- Your goal
Among the entries below, one stretch runs from the line that contains "(∀ (i : Instr)" through the line that contains "obtain ⟨f, hf⟩ | ⟨-, t, ht⟩". Repeat that stretch exactly, ends included, and only that.

- Excerpted records
-- ==== Sys2Proof/Certificates/Slice0/Obligations.lean ====
section
/-! DEFINITION. The statements about the block, from the numbered rules of spec/. `exec` is one handler, `step` one step;
`KeepsAllBut regs s t` is the frame (every other register, I, SP, the stack, the screen, FS, every byte of memory and the
random source), stated with a changed field put back where an instruction changes one. -/

open Sys2Proof Sys2Proof.Machine

/-! ### Encoding -/

/-- Decoding the word of a well-formed instruction gives the instruction back, every operand included (30_encoding.md 3.4). -/
def Obligations.DecodeOfEncodeIsIdentity : Prop := ∀ i : Instr, i.wf = true → decode (encode i) = i

/-- Every one of the 65536 words decodes to a well-formed instruction that keeps every bit of the word (30_encoding.md 3.5:
the decoder is total). -/
def Obligations.EncodeOfDecodeIsIdentity : Prop := ∀ w : Word, (decode w).wf = true ∧ encode (decode w) = w

/-- The decoder agrees with the opcode table: the decoded row matches the word, and every other row that matches sets fewer
mask bits (R89). -/
def Obligations.DecodePicksHeaviestRow : Prop :=
  ∀ w : Word, tableRow (decode w) ∈ tableRows ∧ rowMatches (tableRow (decode w)) w = true ∧
    ∀ row ∈ tableRows, rowMatches row w = true → row ≠ tableRow (decode w) →
      maskWeight row < maskWeight (tableRow (decode w))

/-- The source's two example words and their fields (R82). -/
def Obligations.SourceExampleWordsDecode : Prop :=
  (fieldG 0x6005 = 6 ∧ fieldX 0x6005 = 0 ∧ fieldKk 0x6005 = 0x05 ∧ decode 0x6005 = .ldImm 0 0x05) ∧
  (fieldG 0x3005 = 3 ∧ fieldX 0x3005 = 0 ∧ fieldKk 0x3005 = 0x05 ∧ decode 0x3005 = .seImm 0 0x05) ∧
  decodeBytes [0x60, 0x05] = .ok (.ldImm 0 0x05, []) ∧ decodeBytes [0x30, 0x05] = .ok (.seImm 0 0x05, [])

/-- One word or more of every family, taken from the test vectors of 95_test_vectors.md. -/
def Obligations.VectorWordsDecode : Prop :=
  decode 0x00E0 = .cls ∧ decode 0x00EE = .ret ∧ decode 0x1234 = .jp 0x234 ∧ decode 0x220A = .call 0x20A ∧
  decode 0x5125 = .seReg 1 2 5 ∧ decode 0x912F = .sneReg 1 2 15 ∧ decode 0xB206 = .jpV0 0x206 ∧
  decode 0x8126 = .shr 1 2 ∧ decode 0x80F7 = .subnReg 0 15 ∧ decode 0x834E = .shl 3 4 ∧ decode 0x8F04 = .addReg 15 0 ∧
  decode 0xA20E = .ldI 0x20E ∧ decode 0xC1F0 = .rnd 1 0xF0 ∧ decode 0xD012 = .drw 0 1 2 ∧
  decode 0x0123 = .nop0 0x123 ∧ decode 0x01E0 = .nop0 0x1E0 ∧ decode 0x8008 = .nop88 0 0 ∧ decode 0xE09E = .nopEx9E 0 ∧
  decode 0xF01E = .nopFx1E 0 ∧ decode 0xFFFF = .nopFx 15 0xFF

/-- GROUP0_KEY = low_byte, the alternative parameter: group 0 is matched on kk, every other group decodes alike
(30_encoding.md 3.3, 92 D2). -/
def Obligations.LowByteKeyMatchesTrailingByte : Prop :=
  ∀ w : Word, (fieldG w ≠ 0 → decodeWith .lowByte w = decode w) ∧
    (fieldG w = 0 → decodeWith .lowByte w =
      if fieldKk w = 0xE0 then .cls else if fieldKk w = 0xEE then .ret else .nop0 (fieldNnn w))

/-! ### The step -/

/-- A step of an unfaulted state runs, on that same state, the handler of the instruction that the big-endian word at pc and
(pc + 1) mod 0x1000 decodes to; pc may be odd or 0xFFF (R62, R111). The bound on pc is part of the invariant. -/
def Obligations.StepRunsDecodedInstruction : Prop :=
  ∀ (s : State) (w : Word), s.Unfaulted → s.pc.toNat < 0x1000 →
    w.toNat = (memRead s (BitVec.ofNat 12 s.pc.toNat)).toNat * 256 +
      (memRead s (BitVec.ofNat 12 ((s.pc.toNat + 1) % 0x1000))).toNat →
    step s = exec (decode w) s

/-- A faulted state takes no step: the step is a fault, the one its CAUSE names (R120). -/
def Obligations.FaultedStateTakesNoStep : Prop :=
  ∀ s : State, fsCause s.fs ≠ 0 → ∃ f, step s = .fault f ∧ causeCode f = fsCause s.fs

/-- The MODEL's own placing of an instruction (log entry 7): the word's two bytes stand at pc and (pc + 1) mod 0x1000, every
other byte and every other field is kept, and the next step runs exactly the placed word in the state placed. -/
def Obligations.PlacedWordRunsNext : Prop :=
  ∀ (s : State) (w : Word), s.Inv → s.Unfaulted →
    step (s.withFetchWord 16 w.toNat) = exec (decode w) (s.withFetchWord 16 w.toNat) ∧
    memRead (s.withFetchWord 16 w.toNat) (toAddr s.pc.toNat) = highByte w ∧
    memRead (s.withFetchWord 16 w.toNat) (toAddr (s.pc.toNat + 1)) = lowByte w ∧
    { s.withFetchWord 16 w.toNat with mem := s.mem } = s ∧
    ∀ a, a ≠ toAddr s.pc.toNat → a ≠ toAddr (s.pc.toNat + 1) → memRead (s.withFetchWord 16 w.toNat) a = memRead s a

/-- Every handler answers a next state, whatever the state and the operands, and so does the step of every unfaulted state,
whatever its memory holds (40_fetch_dispatch.md 4.3, 60_exceptions.md 8.1). -/
def Obligations.EveryUnfaultedStateSteps : Prop :=
  (∀ (i : Instr) (s : State), ∃ t, exec i s = .next t) ∧ ∀ s : State, s.Unfaulted → ∃ t, step s = .next t

/-- The parametrised step at this hardware's parameters is the step (00_scope.md 0.4). -/
def Obligations.StepWithOwnParamsIsStep : Prop :=
  params = ⟨.full12, .wrap, .snapshot⟩ ∧ ∀ s : State, stepWith params s = step s
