/-- A run ends stopped in an unfaulted state, or faulted with the fault that CAUSE names. -/
theorem runFor_ends (n : Nat) (s : State) : (∃ t, runFor n s = .stopped t ∧ t.Unfaulted) ∨
    ∃ f t, runFor n s = .faulted f t ∧ causeCode f = fsCause t.fs := by
  induction n generalizing s with
  | zero =>
    obtain ⟨f, hf⟩ | ⟨hu, -⟩ := step_cases s
    · exact .inr ⟨f, s, runFor_of_pending hf 0, (pendingFault_eq_some_iff s f).mp hf⟩
    · exact .inl ⟨s, stopHere_of_unfaulted hu, hu⟩
  | succ n ih =>
    obtain ⟨f, hf⟩ | ⟨-, t, ht⟩ := step_cases s
    · exact .inr ⟨f, s, runFor_of_pending hf _, (pendingFault_eq_some_iff s f).mp hf⟩
    · rw [runFor_succ_of_next ht]
      exact ih t

/-- Settles O57: a run is resumed where it stopped, and not where it faulted. -/
theorem runOfStepCountEndsStoppedOrFaulted : Obligations.RunOfStepCountEndsStoppedOrFaulted :=
  ⟨fun _ hu => stopHere_of_unfaulted hu, fun n _ _ h => runFor_succ_of_next h n,
    fun m n s _ h => (runFor_add m n s).trans (congrArg (RunEnd.resume n) h),
    fun m n s _ _ h => (runFor_add m n s).trans (congrArg (RunEnd.resume n) h), runFor_ends⟩

/-! ### Runs to a watched address (R121, log entry 14) -/

/-- The first `k` states of a run from `s` are unfaulted and away from the watched address. -/
def Away (watch : Addr) (k : Nat) (s : State) : Prop :=
  ∀ j < k, ∃ u, runFor j s = .stopped u ∧ u.pc.toNat ≠ watch.toNat

/-- The end of a run that a host watching an address waits for: stopped there, or faulted anywhere. -/
def RunEnd.Awaited (watch : Addr) : RunEnd → Prop
  | .stopped t => t.pc.toNat = watch.toNat
  | .faulted _ _ => True
  | .refused _ _ => False

/-- After `k` steps the run comes, for the first time, to an end that the host waits for. -/
def EndsFirst (watch : Addr) (k : Nat) (s : State) (e : RunEnd) : Prop :=
  runFor k s = e ∧ e.Awaited watch ∧ Away watch k s

section
variable {watch : Addr} {s t : State} {k k' : Nat} {e e' : RunEnd}

/-- pc is at the watched address exactly where their numbers are equal. -/
theorem pc_eq_watch_iff : s.pc = watch.zeroExtend 16 ↔ s.pc.toNat = watch.toNat := by
  rw [← toNat_addrOperand watch, BitVec.toNat_inj]
  rfl

/-- A step from an unfaulted state away from the address puts one such state before the run. -/
theorem away_succ_of_next (hu : s.Unfaulted) (hw : s.pc.toNat ≠ watch.toNat) (ht : step s = .next t)
    (h : Away watch k t) : Away watch (k + 1) s
  | 0, _ => ⟨s, stopHere_of_unfaulted hu, hw⟩
  | j + 1, hj => by
    rw [runFor_succ_of_next ht]
    exact h j (Nat.lt_of_succ_lt_succ hj)

/-- An awaited end is none of the states of a run that is away throughout. -/
theorem EndsFirst.not_away (h : EndsFirst watch k s e) (hk : k < k') : ¬ Away watch k' s := by
  intro haway
  obtain ⟨u, hu, hne⟩ := haway k hk
  obtain ⟨rfl, hawaited, -⟩ := h
  rw [hu] at hawaited
  exact hne hawaited
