-- ==== Sys2Proof/Word.lean ====
section
/-!
DEFINITION. The word types of the block (spec/00_scope.md R10) and TRANSPORT's two opaque tokens
(spec/10_state.md R21, R22).
-/

namespace Sys2Proof

/-- A command word, `cmd[63:0]` (30_encoding.md R60). -/
abbrev Word := BitVec 64

/-- A frame-buffer byte (00_scope.md R10). -/
abbrev Byte := BitVec 8

/-- A device handle of TRANSPORT (10_state.md R21). BLOCK stores it and passes it back; it never
looks inside. DESIGN CHOICE (entry 8, safe): the token is a natural number. -/
structure Handle where
  token : Nat
  deriving DecidableEq, Repr, Inhabited

/-- A completion token of TRANSPORT (10_state.md R22). BLOCK stores it and passes it back; it never
looks inside. DESIGN CHOICE (entry 8, safe): the token is a natural number. -/
structure XferId where
  token : Nat
  deriving DecidableEq, Repr, Inhabited

end Sys2Proof
end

- Output for this exercise
  (∀ (i : Instr) (s : State), ∃ t, exec i s = .next t) ∧ ∀ s : State, s.Unfaulted → ∃ t, step s = .next t

/-- The parametrised step at this hardware's parameters is the step (00_scope.md 0.4). -/
def Obligations.StepWithOwnParamsIsStep : Prop :=
  params = ⟨.full12, .wrap, .snapshot⟩ ∧ ∀ s : State, stepWith params s = step s
/-- A run ends stopped in an unfaulted state, or faulted with the fault that CAUSE names. -/
theorem runFor_ends (n : Nat) (s : State) : (∃ t, runFor n s = .stopped t ∧ t.Unfaulted) ∨
    ∃ f t, runFor n s = .faulted f t ∧ causeCode f = fsCause t.fs := by
  induction n generalizing s with
  | zero =>
    obtain ⟨f, hf⟩ | ⟨hu, -⟩ := step_cases s
    · exact .inr ⟨f, s, runFor_of_pending hf 0, (pendingFault_eq_some_iff s f).mp hf⟩
    · exact .inl ⟨s, stopHere_of_unfaulted hu, hu⟩
  | succ n ih =>
    obtain ⟨f, hf⟩ | ⟨-, t, ht⟩ := step_cases s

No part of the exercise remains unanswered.